Our area also had a man arrested at the PRIDE parade for open carrying of a firearm in a public park. The “cheat sheet” said it was illegal (the cheat sheet is a book kept at the PD precinct that has all the “basic laws” in it). The man in question filmed the encounter on his phone. He was threatened by an officer, handcuffed and imprisoned. Turns out the laws changed a DECADE ago that open carry is allowed in parks!!!! A DECADE! Our police force is seriously flawed and citizens are paying for it daily! Just think… in my sons 5 years I have had three encounters.. all three anti mom/anti kid.

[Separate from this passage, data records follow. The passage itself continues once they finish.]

-- ==== Sys2Proof/Certificates/Slice0/Obligations.lean ====
section
/-!
DEFINITION. The statements for the provers. Each docstring says what is stated and which rules of the spec it rests on.
-/
open Sys2Proof Sys2Proof.Machine

/-- The integer instructions of R128 write fit of the exact result, element by element. In every state in which nothing hinders the issue
(Issues), IADD, ISUB, IMUL, IMAD, IMIN and IMAX answer a next state whose lanes of EXEC hold in d, for each element k, fit of x + y, x -
y, x * y, x * y + z, min and max of the exact element values; IMULH writes floor(x * y / 2^n) modulo 2^n; INEG and IABS write fit(-x) and
fit(|x|); ISEL writes x where the element of L0 before its shift is not zero, else y. Iss.result is the write of a lane result:
destination, last-result shift, zeros of MZ. Rests on R128. -/
def Obligations.IntegerElements : Prop :=
  ∀ (s : State) (q : Iss) (x : Ext) (d a b : Code),
    let n := etWidth q.etype
    let u := fun i k => elemVal q.etype (q.a i) k
    let v := fun i k => elemVal q.etype (q.b i) k
    let w := fun i k => elemVal q.etype (q.cVal i) k
    (∀ p ∈ ([(.iadd, fun x y _ => x + y), (.isub, fun x y _ => x - y), (.imul, fun x y _ => x * y), (.imad, fun x y z => x * y + z),
        (.imin, fun x y _ => min x y), (.imax, fun x y _ => max x y)] : List ((Ext → Code → Code → Code → Instr) × (Int → Int → Int → Int))),
      Issues (p.1 x d a b) s q →
        exec (p.1 x d a b) s = .next (q.counted.result (fun i => mapElems n (fun k => fit q.etype q.sat (p.2 (u i k) (v i k) (w i k))))))
    ∧ (Issues (.imulh x d a b) s q →
        exec (.imulh x d a b) s = .next (q.counted.result (fun i => mapElems n (fun k => intMod n ((u i k * v i k) / Int.ofNat (2 ^ n))))))
    ∧ (Issues (.ineg x d a) s q →
        exec (.ineg x d a) s = .next (q.counted.result (fun i => mapElems n (fun k => fit q.etype q.sat (-(u i k))))))
    ∧ (Issues (.iabs x d a) s q →
        exec (.iabs x d a) s = .next (q.counted.result (fun i => mapElems n (fun k => fit q.etype q.sat (Int.ofNat (u i k).natAbs)))))
    ∧ (Issues (.isel x d a b) s q →
        exec (.isel x d a b) s = .next (q.counted.result (fun i => mapElems n (fun k =>
          if elemNat n (q.rd (.l 0) i) k ≠ 0 then elemNat n (q.a i) k else elemNat n (q.b i) k))))

/-- IMADW, SAD and DOT4: results, and ILLEGAL at issue under the wrong element width. Under a 32-bit element type IMADW writes the 64-bit
result of a times b plus the pair c, clamped under SAT; under a 16- or 8-bit type it takes ILLEGAL with no effect. SAD writes c plus the
sum of the absolute element differences; DOT4 writes c plus the sum of the element products under a 16- or 8-bit type and takes ILLEGAL
under a 32-bit one. The state after the trap is the state before the issue with the trap taken. Rests on R129, R130, R336. -/
def Obligations.WideAndFoldedIntegers : Prop :=
  ∀ (s : State) (q : Iss) (x : Ext) (d a b : Code),
    (Issues (.imadw x d a b) s q → etWidth q.etype = 32 →
      exec (.imadw x d a b) s = .next (q.counted.result64 (fun i =>
        let val := fun (y : Word) => if etSigned q.etype then y.toInt else Int.ofNat y.toNat
        BitVec.ofNat 64 (fitN 64 (etSigned q.etype) q.sat
          (val (q.a i) * val (q.b i) + (if etSigned q.etype then (q.c64 i).toInt else Int.ofNat (q.c64 i).toNat))))))
    ∧ (Issues (.imadw x d a b) s q → etWidth q.etype ≠ 32 → exec (.imadw x d a b) s = .next (q.trapped (q.trap clsIllegal)))
    ∧ (Issues (.sad x d a b) s q →
      exec (.sad x d a b) s = .next (q.counted.result (fun i => BitVec.ofNat 32 (fitN 32 false q.sat
        (Int.ofNat (q.cVal i).toNat
          + sumElems q.etype (fun k => Int.ofNat (elemVal q.etype (q.a i) k - elemVal q.etype (q.b i) k).natAbs))))))
    ∧ (Issues (.dot4 x d a b) s q → etWidth q.etype ≠ 32 →
      exec (.dot4 x d a b) s = .next (q.counted.result (fun i => BitVec.ofNat 32 (fitN 32 (etSigned q.etype) q.sat
        ((if etSigned q.etype then (q.cVal i).toInt else Int.ofNat (q.cVal i).toNat)
          + sumElems q.etype (fun k => elemVal q.etype (q.a i) k * elemVal q.etype (q.b i) k))))))
    ∧ (Issues (.dot4 x d a b) s q → etWidth q.etype = 32 → exec (.dot4 x d a b) s = .next (q.trapped (q.trap clsIllegal)))

/-- ICMP, SHL, SHR, SAR and ROL element by element. ICMP writes 2^n - 1 in each element whose condition holds and 0 in the others. SHL, SHR
and ROL act on the unsigned element, SAR on the signed one; the amount s is element k of b; SHL and SHR give 0 for s >= n, SAR the sign
bits, ROL rotates by s mod n. Rests on R131, R133, R58. -/
def Obligations.CompareAndShiftElements : Prop :=
  ∀ (s : State) (q : Iss) (x : Ext) (c : BitVec 4) (d a b : Code),
    let n := etWidth q.etype
    let u := fun i k => elemNat n (q.a i) k
    let v := fun i k => elemNat n (q.b i) k
    (Issues (.icmp x c d a b) s q → exec (.icmp x c d a b) s =
      .next (q.counted.result (fun i => mapElems n (fun k => if intCond n c.toNat (u i k) (v i k) then 2 ^ n - 1 else 0))))
    ∧ (∀ p ∈ ([(.shl, fun x s => if n ≤ s then 0 else x * 2 ^ s % 2 ^ n), (.shr, fun x s => if n ≤ s then 0 else x / 2 ^ s),
        (.sar, fun x s => intMod n (sextNat n x / Int.ofNat (2 ^ (min s n)))),
        (.rol, fun x s => (x * 2 ^ (s % n) + x / 2 ^ (n - s % n)) % 2 ^ n)] : List ((Ext → Code → Code → Code → Instr) × (Nat → Nat → Nat))),
      Issues (p.1 x d a b) s q → exec (p.1 x d a b) s = .next (q.counted.result (fun i => mapElems n (fun k => p.2 (u i k) (v i k)))))

/-- POPC, CLZ, CTZ, BREV, BFE, BFI and BYTESEL, bit by bit. In every unhindered issue these answer a next state whose lanes of EXEC hold the
result r in d. POPC, CLZ, CTZ and BREV act element by element on patterns of n bits: the number of ones; the number of leading zeros and
of trailing zeros, n for a zero element; bit j of the result is bit n - 1 - j. BFE takes len bits from pos up, with the bits above 31 bit
31 of a under a signed type and 0 otherwise, and extends bit len - 1 under a signed type; it gives 0 for len = 0. BFI puts the low bits of
a at pos to pos + len - 1 of c, and drops those that pass bit 31. BYTESEL picks, fills, inverts and clears a byte for each of the four
selectors. Rests on R135, R136, R137. -/
def Obligations.BitFieldsAndBytes : Prop :=
  ∀ (s : State) (q : Iss) (x : Ext) (d a b : Code),
    let n := etWidth q.etype
    let writes := fun (i : Instr) (spec : Nat → Word → Prop) =>
      Issues i s q → ∃ r : Nat → Word, exec i s = .next (q.counted.result r) ∧ ∀ l ∈ q.lanes, spec l (r l)
    let each := fun (rule : Nat → Nat → Prop) (l : Nat) (r : Word) => ∀ k < 32 / n, rule (elemNat n (q.a l) k) (elemNat n r k)
    let pos := fun l => (q.b l).toNat % 256
    let len := fun l => min ((q.b l).toNat / 256 % 256) 32
    let bit := fun l i => if i ≤ 31 then (q.a l).getLsbD i else etSigned q.etype && (q.a l).getLsbD 31
    let byte := fun l k => if k < 4 then elemNat 8 (q.a l) k else elemNat 8 (q.cVal l) (k - 4)
    writes (.popc x d a) (each (fun u r => r = ((List.range n).filter (fun j => u.testBit j)).length))
    ∧ writes (.clz x d a) (each (fun u r => r ≤ n ∧ (∀ j < n, n - r ≤ j → u.testBit j = false) ∧ (r < n → u.testBit (n - 1 - r) = true)))
    ∧ writes (.ctz x d a) (each (fun u r => r ≤ n ∧ (∀ j < r, u.testBit j = false) ∧ (r < n → u.testBit r = true)))
    ∧ writes (.brev x d a) (each (fun u r => ∀ j < n, r.testBit j = u.testBit (n - 1 - j)))
    ∧ writes (.bfe x d a b) (fun l r => (len l = 0 → r = 0) ∧ (0 < len l → ∀ j < 32,
        r.getLsbD j = if j < len l then bit l (pos l + j) else etSigned q.etype && bit l (pos l + (len l - 1))))
    ∧ writes (.bfi x d a b) (fun l r => ∀ j < 32,
        r.getLsbD j = if pos l ≤ j ∧ j < pos l + len l then (q.a l).getLsbD (j - pos l) else (q.cVal l).getLsbD j)
    ∧ writes (.bytesel x d a b) (fun l r => ∀ m < 4,
        let sel := elemNat 8 (q.b l) m
        let v := byte l (sel % 8)
        let v := if sel.testBit 5 then (if v.testBit 7 then 255 else 0) else v
        let v := if sel.testBit 4 then 255 - v else v
        elemNat 8 r m = if sel.testBit 7 then 0 else v)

I am in Colorado Springs, CO. I’m ready to move ASAP! I want to move to our own space in the middle of nowhere with no neighbors lol.
I am in the "there's more to this story" camp. And yeah, my aunts and mom still laugh about how they practically made us stay outside all the time. Different times though - and we weren't 2 and 4 (or 3 and 5).
ETA: Update was added as I was posting. Still in the more to the story camp but moving towards, mom is nutso with half a brain (and not about the breast feeding part). Why didn't she watch the younger kids while her friends took the other kids to the bathroom?